Crawl URL is : http://127.0.0.1:5000/crawl
b'{"crawl_id":"d7ad1b6a-fa6c-4929-bca9-a40b8a716959"}\n'
Crawl ID: d7ad1b6a-fa6c-4929-bca9-a40b8a716959


We can get crawl status, seeing how many groups have been identified in the crawl. 

Note that measuring the total files yet to crawl is impossible, as the BFS may not have discovered all files yet, and Globus does not yet have a file counting feature for all directories and subdirectories. I.e., we know when we're done, but we don't know until we get there. 

In [28]:
crawl_id
crawl_status = requests.get(f'{eb_url}/get_crawl_status', json={'crawl_id': crawl_id})
print(crawl_status)
crawl_content = json.loads(crawl_status.content)
print(f"Crawl Status: {crawl_content}")

<Response [200]>
Crawl Status: {'bytes_crawled': 333373564, 'crawl_id': 'd7ad1b6a-fa6c-4929-bca9-a40b8a716959', 'files_crawled': 810, 'group_crawled': 4860}


## Step 3: Xtract

Next we launch a non-blocking metadata extraction workflow that will automatically find all groups generated from our crawl_id, ship parsers to our endpoint as funcX, transfer the file (if necessary), and extract/send back metadata to the central Xtract service. This will just run constantly until the crawl is done and there are crawled groups left to extract. 

In [133]:
xtract = requests.post(f'{eb_url}/extract', json={'crawl_id': crawl_id,
                                                  ''
                                                  'headers': json.dumps(headers),
                                                  'funcx_eid': funcx_ep_id, 
                                                  'source_eid': source_ep_id,
                                                  'dest_eid': dest_ep_id,
                                                  'mdata_store_path': mdata_path})
print(f"Xtract response (should be 200): {xtract}")

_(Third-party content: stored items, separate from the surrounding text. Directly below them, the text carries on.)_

-- ==== Sys2Proof/Machine/TextItems.lean ====
section
/-! DEFINITION. Text on the vector unit (R221 to R244): NORMALISE, TRIE_WALK, LATTICE_STEP, DETOK, STOP_MATCH, MASK_APPLY. -/

namespace Sys2Proof.Machine

-- UTF-8 (R223 to R225)

/-- Some bytes are a proper prefix of a well-formed sequence. -/
def utf8Prefix (p : Bytes) : Bool :=
  !p.isEmpty && [0x80, 0x90, 0xA0].any fun x => decide (p.length < utf8Len (p ++ [x, 0x80, 0x80]))

/-- The length of the maximal ill-formed subpart that starts some bytes (R225). -/
def badLen (bs : Bytes) : Nat := if utf8Prefix (bs.take 3) then min 3 bs.length else if utf8Prefix (bs.take 2) then min 2 bs.length else 1

/-- Bytes as code points, each U+FFFD marked when it replaces an ill-formed subpart; a trailing proper prefix is held back unless the
text ends there (R224, R225). -/
def utf8Scan (ends : Bool) : Nat → Bytes → List (Nat × Bool) × Bytes
  | 0, bs => ([], bs)
  | _ + 1, [] => ([], [])
  | k + 1, b :: r =>
    let bs := b :: r
    let n := utf8Len (bs.take 4)
    if n != 0 then
      let y := utf8Scan ends k (bs.drop n)
      ((utf8Dec (bs.take 4), false) :: y.1, y.2)
    else
      let p := badLen bs
      if !ends && p == bs.length && utf8Prefix bs then ([], bs)
      else
        let y := utf8Scan ends k (bs.drop p)
        ((0xFFFD, true) :: y.1, y.2)

/-- How many ill-formed subparts were replaced. -/
def replacedIn (cs : List (Nat × Bool)) : Nat := (cs.filter (·.2)).length

/-- The replacement that a character map held in memory gives a code point (R226, R227). -/
def charMappedAt (rd : Nat → Nat → Bytes) (c : Nat) : Bytes :=
  let page := leNat (rd (leNat (rd 4 4) + 4 * (c / 256)) 4)
  let e := if page = 0 then 0 else leNat (rd (page + 4 * (c % 256)) 4)
  match fld e 31 30 with
  | 1 => []
  | 2 => rd (leNat (rd 8 4) + fld e 23 0) (fld e 27 24)
  | _ => utf8Enc c

/-- The random reads of that look-up, as (offset, length): the pages' offset, the page, the entry, and the replacement's offset and bytes. -/
def charMapReads (rd : Nat → Nat → Bytes) (c : Nat) : List (Nat × Nat) :=
  let at' := leNat (rd 4 4) + 4 * (c / 256)
  let page := leNat (rd at' 4)
  let e := if page = 0 then 0 else leNat (rd (page + 4 * (c % 256)) 4)
  [(4, 4), (at', 4)] ++ (if page = 0 then [] else [(page + 4 * (c % 256), 4)])
  ++ (if fld e 31 30 = 2 then (8, 4) :: (if fld e 27 24 = 0 then [] else [(leNat (rd 8 4) + fld e 23 0, fld e 27 24)]) else [])

/-- The starts of the characters of a well-formed text. -/
def charStarts : Nat → Nat → Bytes → List Nat
  | 0, _, _ => []
  | _ + 1, _, [] => []
  | k + 1, i, b :: r =>
    let n := max 1 (utf8Len ((b :: r).take 4))
    i :: charStarts k (i + n) ((b :: r).drop n)

-- The trie (R228 to R230)

/-- The walk from a node along some bytes: the nodes entered, and the terminal ones with the piece's length. -/
def walkTrie (node : Nat → Nat) : Nat → Nat → Nat → Bytes → List Nat × List (Nat × Nat)
  | 0, _, _, _ => ([], [])
  | _ + 1, _, _, [] => ([], [])
  | k + 1, at', len, b :: r =>
    if trieHas at' b.toNat then
      let i := trieChild at' b.toNat
      let n := node i
      let y := walkTrie node k n (len + 1) r
      (i :: y.1, if bitAt n 173 then (len + 1, n) :: y.2 else y.2)
    else ([], [])

/-- A node looked up in a tile's trie cache: 256 pinned nodes, then two ways in 384 sets, the most recent first (R229). The second part
counts misses. -/
def touchNode (c : List Nat × Nat) (x : Nat) : List Nat × Nat :=
  if x < 256 then c
  else if c.1.contains x then (x :: c.1.erase x, c.2)
  else
    let set := c.1.filter fun y => y % 384 == x % 384
    (x :: (if set.length < 2 then c.1 else c.1.erase (set.getLast?.getD 0)), c.2 + 1)

/-- The record that closes an edge group (R230). -/
def closeEdge : Nat := 2 ^ 64 - 1

/-- The fallback edge of a character of `n` bytes (R230). -/
def fallbackEdge (k : TokCfg) (n : Nat) : Nat :=
  if k.byteBase = none32 then packed [(0, k.unkId), (26, n - 1), (32, k.unkScore.toNat)]
  else packed [(25, 1), (26, n - 1), (32, (f32Mul (f32OfInt n) k.byteScore).toNat)]

/-- The edge group of one character start, and the trie nodes entered (R230). -/
def edgeGroup (node : Nat → Nat) (k : TokCfg) (starts : List Nat) (text : Bytes) (i : Nat) : List Nat × List Nat :=
  let bs := text.drop i
  let w := walkTrie node k.maxPiece (node 0) 0 bs
  let es := (w.2.filter fun p => i + p.1 == text.length || starts.contains (i + p.1)).map fun p =>
    packed [(0, fld p.2 191 174), (26, p.1 - 1), (32, fld p.2 223 192)]
  ((if es.isEmpty then [fallbackEdge k (max 1 (utf8Len (bs.take 4)))] else es) ++ [closeEdge], w.1)

-- The lattice (R231, R232)

/-- An edge's length, score, and tokens over the bytes it spans. -/
def edgeLen (e : Nat) : Nat := fld e 31 26 + 1
def edgeScore (e : Nat) : W32 := BitVec.ofNat 32 (fld e 63 32)
def edgeTokens (k : TokCfg) (e : Nat) (bs : Bytes) : List Nat :=
  if bitAt e 25 then bs.map fun b => k.byteBase + b.toNat else [fld e 17 0]

/-- Edge groups read off for some character starts, each up to its closing record. -/
def readGroups : List Nat → List Nat → List (Nat × List Nat)
  | [], _ => []
  | i :: r, ws => (i, ws.takeWhile (· != closeEdge)) :: readGroups r ((ws.dropWhile (· != closeEdge)).drop 1)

Xtract response (should be 200): <Response [200]>


In [708]:
xtract_status = requests.get(f'{eb_url}/get_extract_status', json={'crawl_id': crawl_id})
xtract_content = json.loads(xtract_status.content)
print(f"Xtract Status: {xtract_content}")

KeyboardInterrupt: 

## Step 4: Access / Flush

We might want to flush all new metadata blobs to a separate Globus endpoint. Here we initialize a results poller that creates a file of each metadata attribute to a folder at this path: `<mdata_path>/<crawl_id>/<group_id>`

In [246]:
poller = requests.post(f'{poller_url}/', json={'crawl_id': crawl_id, 'mdata_ep_id': mdata_ep_id, 'Transfer': transfer_token})
print(f'Flush Status: {poller}')

Flush Status: <Response [200]>